Common Core Misinterpretation

Common Core Misinterpretation
One of the saddest things about the Common Core Standards is that classroom teachers are being coached in what to do by bureaucrats who seem to be foggy on the new guidelines and how they differ from standards teachers are already following.

A recent newspaper description of what is being done to prepare English teachers for CCSS in my state is typical of what is going on in the other 45 states that have agreed to implement the new standards. State and federal administrators are holding workshops for teachers.

New Recommendations Not So New
In the account I read, the teachers are described as “nervous” about the new reading guidelines and “concerned” about the recommendations to read “deeply.”

According to the article, the administrators are teaching local teachers “to judge the quality and complexity of books and articles.” It seems to me that teachers who are already employed as English instructors probably have the training and experience to do this.

One of the official CCSS "coaches" says that the Common Core language arts standards “expect students to justify their opinions and points of view with evidence.”

I have been an English teacher since the 1960s--well before NCLB and before CCSS--and during the entire time I have expected my students to justify their opinions and points of view with evidence. That’s what teachers do who teach the 5-paragraph essay form.

Scary Views on "Good Reading"
An administrator who boasts the title Director of Federal Programs and Special Programs for her district makes three statements about reading that should send a chill down the spine of every parent and English teacher in the land:

1. “In the past, we equated good reading with lots of reading.”

2. “Kids can get more out of snippets of literature versus reading 1,000 pages.”

3. “Good reading now is looking at reading as a means of gaining background knowledge of information.”

First, “good reading” is what it has always been: well-written content that expands the reader’s experience of the human condition. The implication that “lots of reading” is an old-fashioned idea best discarded is ridiculous. The more good reading students engage in, the more educated and civilized they become.

Second, to say that students “can get more out of snippets of literature versus reading 1,000 pages” is the kind of nonsense one would expect to read on an adolescent's blog. Moreover, it completely misrepresents the Common Core directive regarding “close reading.”

Third, to talk about “background knowledge” and “information” in the same breath, as if they meant different things, reveals a weakness of vocabulary on the part of the speaker.

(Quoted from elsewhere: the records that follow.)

/-- The id of a visible tile changes with a background cell only if that cell is its source. -/
theorem source_eq_of_sourceTile_writeBkg_ne {fb : FrameBuffer} {cfg : ConfigLatches} {r t id : Nat} {c m : Fin 32}
    (h : sourceTile (fb.writeBkg c m id) cfg r t ≠ sourceTile fb cfg r t) :
    usingWindow r cfg = false ∧ mod32 (t + cfg.lscx / 8) = c ∧ mod32 (r + cfg.lscy / 8) = m := by
  cases hw : usingWindow r cfg with
  | true =>
    rw [sourceTile_window hw, sourceTile_window hw] at h
    exact absurd rfl h
  | false =>
    rw [sourceTile_background hw, sourceTile_background hw] at h
    by_contra hcell
    exact h (fb.readBkg_writeBkg_ne id fun hsource => hcell ⟨rfl, hsource⟩)

/-- A map wraps at 32, so columns below 32, or rows, scrolled by one offset stay apart. -/
theorem eq_of_add_mod_32_eq {a b : Nat} (ha : a < 32) (hb : b < 32) {n : Nat} (h : (a + n) % 32 = (b + n) % 32) : a = b := by
  omega

/-- Settles O28: a byte that changes has another id at its source, so the cell written is that source. -/
theorem asmBackgroundLocality : Obligations.AsmBackgroundLocality := by
  constructor
  · intro row psel s t u c m id _ ht hu k i hne
    have hid : sourceTile (s.fb.writeBkg c m id) (ConfigLatches.sample s.fb) row.toNat k.val
        ≠ sourceTile s.fb (ConfigLatches.sample s.fb) row.toNat k.val := by
      intro hid
      rw [← slotByte_div k i] at hid
      exact hne (execAsm_rb_congr ht hu rfl ⟨8 * k.val + i.val, by omega⟩ hid)
    obtain ⟨hwin, rfl, rfl⟩ := source_eq_of_sourceTile_writeBkg_ne hid
    exact ⟨usingWindow_eq_false_iff.1 hwin, rfl, rfl⟩
  · intro scx scy k r k' r' hk hk' hr hr' hcol hrow
    exact ⟨eq_of_add_mod_32_eq (by omega) (by omega) hcol, eq_of_add_mod_32_eq (by omega) (by omega) hrow⟩

/-! ### Scrolling (R148, R151) -/

theorem mod32_add_congr {a b : Nat} (h : a % 32 = b % 32) (n : Nat) : mod32 (n + a) = mod32 (n + b) :=
  Fin.ext (Nat.ModEq.add_left n h)

/-- The scroll inputs enter the source cell through their tile offsets modulo 32 alone. -/
theorem sourceTile_scroll_congr {fb : FrameBuffer} {scx scy : Nat} (hx : scx / 8 % 32 = fb.scx / 8 % 32)
    (hy : scy / 8 % 32 = fb.scy / 8 % 32) (r t : Nat) :
    sourceTile { fb with scx := scx, scy := scy } (ConfigLatches.sample { fb with scx := scx, scy := scy }) r t =
      sourceTile fb (ConfigLatches.sample fb) r t := by
  simp only [sourceTile_sample, mod32_add_congr hx, mod32_add_congr hy]
  rfl

/-- Settles O29: the same scroll modulo 32 gives every column the same source id. -/
theorem asmScrollByTilesModulo32 : Obligations.AsmScrollByTilesModulo32 := by
  intro row psel s t u scx scy _ hx hy ht hu
  ext1 n hn
  exact execAsm_rb_congr ht hu rfl ⟨n, hn⟩ (sourceTile_scroll_congr hx hy row.toNat (n / 8))

end Sys2Proof.Machine
end

section
/-! The single-pass transmitter (O31 to O34): how the two ends of a transmit command read as a status, the phases of TX1
behind its packets as one closed form, and from them the transactions, the end state and the payload of TX1. -/

namespace Sys2Proof.Machine

/-! ### The retry wrapper (R163) -/

/-- Settles O31: the closed forms of success and of exhaustion write ATT, the trace and the link layer only. -/
theorem retryWrapperIsBounded : Obligations.RetryWrapperIsBounded := fun s =>
  ⟨fun f hf h => ⟨s.afterSuccess f (f + 1), sendPacketRetry_success hf h, rfl, rfl, rfl⟩,
    fun h => ⟨s.afterExhaustion, sendPacketRetry_exhausted h, rfl, rfl, rfl⟩⟩

/-! ### The ends of a transmit command -/

theorem complete_succeeded {i : Instr} {s : State} (hops : s.ops = OperandLatches.ofInstr i) (heinfo : s.einfo = 0) :
    (complete true s).succeeded i :=
  ⟨rfl, heinfo, rfl, hops⟩

/-- A packet number keeps its value in EINFO (R37). -/
theorem raiseTimeout_timedOut {i : Instr} {k : Nat} {s : State} (hops : s.ops = OperandLatches.ofInstr i)
    (hpkt : s.pkt = BitVec.ofNat 4 k) (hk : k < 16) : (raiseTimeout s).timedOut i k := by
  refine ⟨rfl, ?_, rfl, hops, hpkt⟩
  rw [raiseTimeout_einfo, hpkt, BitVec.setWidth_ofNat_of_le_of_lt (by omega) hk]

theorem State.TransmitEnd.sameForTransmit {s t : State} (h : s.TransmitEnd t) : s.sameForTransmit t := by
  cases h with
  | completed u hsame _ => exact hsame.trans ⟨rfl, rfl, rfl, complete_sameSurroundings true u⟩
  | timedOut u hsame _ => exact hsame.trans ⟨rfl, rfl, rfl, raiseTimeout_sameSurroundings u⟩

theorem execTx1_sameForTransmit (s : State) : s.sameForTransmit (runTx1 (accept .tx1 s)) :=
  State.sameForTransmit.trans ⟨rfl, rfl, rfl, accept_sameSurroundings .tx1 s⟩ (runTx1_end _).sameForTransmit

/-! ### The phases of TX1 behind its packets (R164 to R167) -/

theorem LinkLayer.afterReads_add (m n : Nat) (l : LinkLayer) :
    LinkLayer.afterReads n (LinkLayer.afterReads m l) = LinkLayer.afterReads (m + n) l := by
  induction m generalizing l with
  | zero => simp [LinkLayer.afterReads]
  | succ m ih => rw [Nat.add_right_comm]; exact ih _

theorem rxbAfterReads_add (m n : Nat) (l : LinkLayer) (b : Byte) :
    rxbAfterReads n (LinkLayer.afterReads m l) (rxbAfterReads m l b) = rxbAfterReads (m + n) l b := by
  induction m generalizing l b with
  | zero => simp [LinkLayer.afterReads, rxbAfterReads]
  | succ m ih => rw [Nat.add_right_comm]; exact ih _ _

theorem State.arrives_of_afterReads {s t : State} {m : Nat} (h : t.link = LinkLayer.afterReads m s.link) (n : Nat) :
    t.arrives n = s.arrives (m + n) := by
  rw [State.arrives, h, LinkLayer.readAnswer_afterReads, State.arrives]

/-- The terminator phase and the pacing, in closed form. -/
theorem closeRow_eq (s : State) :
    closeRow s =
      { s with
        rxb := rxbAfterReads 2 s.link s.rxb
        link := LinkLayer.afterReads 2 s.link
        trace := s.trace ++ closeTrace fun n => s.arrives (n - 118) } := by
  simp [closeRow, linkReadWait_eq, sleepMs_eq, closeTrace, State.arrives, rxbAfterReads, LinkLayer.afterReads,
    LinkLayer.nextRead_fst, LinkLayer.readAnswer_nextRead]

/-- Everything the phases of TX1 behind its packets do: 120 reads, and IDX left at the last of the six zero bytes. -/
theorem bytePhases_eq (s : State) :
    closeRow (tailPhase (bulkPhase s)) =
      { s with
        idx := 5
        rxb := rxbAfterReads 120 s.link s.rxb
        link := LinkLayer.afterReads 120 s.link
        trace := s.trace ++ bulkTrace s.arrives s.rb ++ tailTrace s.arrives ++ closeTrace s.arrives } := by
  have hbulk : ∀ n, (bulkPhase s).arrives n = s.arrives (112 + n) :=
    State.arrives_of_afterReads (by rw [bulkPhase_eq])
  have htail : ∀ n, (tailPhase (bulkPhase s)).arrives n = s.arrives (118 + n) :=
    State.arrives_of_afterReads (by simp only [tailPhase_eq, bulkPhase_eq, LinkLayer.afterReads_add])
  have htailTrace : tailTrace (fun n => (bulkPhase s).arrives (n - 112)) = tailTrace s.arrives := by
    simp only [tailTrace, hbulk, Nat.add_sub_cancel_left]
  have hcloseTrace : closeTrace (fun n => (tailPhase (bulkPhase s)).arrives (n - 118)) = closeTrace s.arrives := by
    simp only [closeTrace, htail]
  rw [closeRow_eq, hcloseTrace, tailPhase_eq, htailTrace, bulkPhase_eq]
  simp only [LinkLayer.afterReads_add, rxbAfterReads_add]

/-! ### TX1 (R161) -/

theorem runTx1_of_sent {s u : State} (h : sendPackets tx1Packets s = (true, u)) :
    runTx1 s = complete true (closeRow (tailPhase (bulkPhase u))) := by
  simp [runTx1, h]

/-- TX1 completes behind its packets: IDX, RXB and the trace are the later phases' work, the other registers as the packets left
them. -/
theorem runTx1_registers_of_sent {s u : State} (h : sendPackets tx1Packets s = (true, u)) :
    ∃ v, runTx1 s = complete true v ∧ v.ops = u.ops ∧ v.einfo = u.einfo ∧ v.txb = u.txb ∧ v.txlen = u.txlen
      ∧ v.pkt = u.pkt ∧ v.att = u.att ∧ v.idx = 5 ∧ v.rxb = rxbAfterReads 120 u.link u.rxb
      ∧ v.trace = u.trace ++ bulkTrace u.arrives u.rb ++ tailTrace u.arrives ++ closeTrace u.arrives :=
  ⟨_, runTx1_of_sent h, by simp only [bytePhases_eq, and_self]⟩

theorem runTx1_of_lost {s u : State} (h : sendPackets tx1Packets s = (false, u)) : runTx1 s = u := by
  simp [runTx1, h]

theorem packetsFrom_append (first m n : Nat) :
    packetsFrom first (m + n) = packetsFrom first m ++ packetsFrom (first + m) n := by
  simp [packetsFrom, ← List.range'_append_1]

theorem tx1Packets_eq {n : Nat} (hn : n ≤ 4) : tx1Packets = packetsFrom 0 n ++ packetsFrom n (4 - n) := by
  have hall : tx1Packets = packetsFrom 0 4 := rfl
  rw [hall, ← Nat.add_sub_cancel' hn, packetsFrom_append]
  simp

/-- Settles O32: the packet loop's four packets, and then the closed form of the phases behind them. -/
theorem tx1SendsTheRow : Obligations.Tx1SendsTheRow := by
  intro s fs hlen hw h
  obtain ⟨u, hsend, htrace, -, hread, -, hregs, honly⟩ :=
    sendPackets_success fs 0 (packetsFrom fs.length (4 - fs.length)) (accept .tx1 s) [] (by omega) hw
      (by rw [List.append_nil]; exact (sendsAnswered_congr rfl _).2 h)
  rw [← tx1Packets_eq (by omega)] at hsend
  obtain ⟨htxb, htxlen, hpkt, hatt⟩ := hregs (by rintro rfl; simp at hlen)
  rw [hlen] at hsend htxb hpkt
  obtain ⟨-, hrb, hrxb, -, hops, -, -, -, -, heinfo, -⟩ := State.onlyPackets_congr honly
  have harrives : u.arrives = s.arrives := funext fun n => congrArg Option.isSome (hread n)
  obtain ⟨v, hrun, hops', heinfo', htxb', htxlen', hpkt', hatt', hidx, hrxb', htrace'⟩ := runTx1_registers_of_sent hsend
  refine ⟨complete true v, congrArg Host.Outcome.next hrun, complete_succeeded (hops'.trans hops) (heinfo'.trans heinfo), ?_,
    (congrArg Vector.toList htxb').trans htxb, htxlen'.trans htxlen, hpkt'.trans hpkt, hidx, hatt'.trans hatt,
    fun hnone => ?_, hrun ▸ execTx1_sameForTransmit s⟩
  · rw [complete_trace, htrace', htrace, harrives, hrb]
    rfl
  · have hkept := rxbAfterReads_none 120 u.link u.rxb fun n hn => hread n ▸ hnone n hn
    exact hrxb'.trans (hkept.trans hrxb)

She seems to be implying that with the advent of the Common Core Standards, classical literature has become irrelevant and that the only “good” reading is reading that imparts specific, immediately useful information--like what you’d find in a phone book or service manual.

This is the kind of nonsense and misinformation that is being conveyed to classroom teachers around the country as their states prepare to implement the Common Core Standards.

Parents and Teachers Need to Inform Themselves
It will be a grave and irreparable loss to American education if the last tie our children have to a world of ethical and civil behavior and rich linguistic expression is severed by an inane shift to “informational text” only.

Parents and language arts teachers who do not want to see the English curriculum gutted of content that nourishes the mental development of the children in their care cannot afford to get their information at second hand. They must plod through the standards for themselves in order to separate fact from the half-digested misinformation going the rounds through official channels.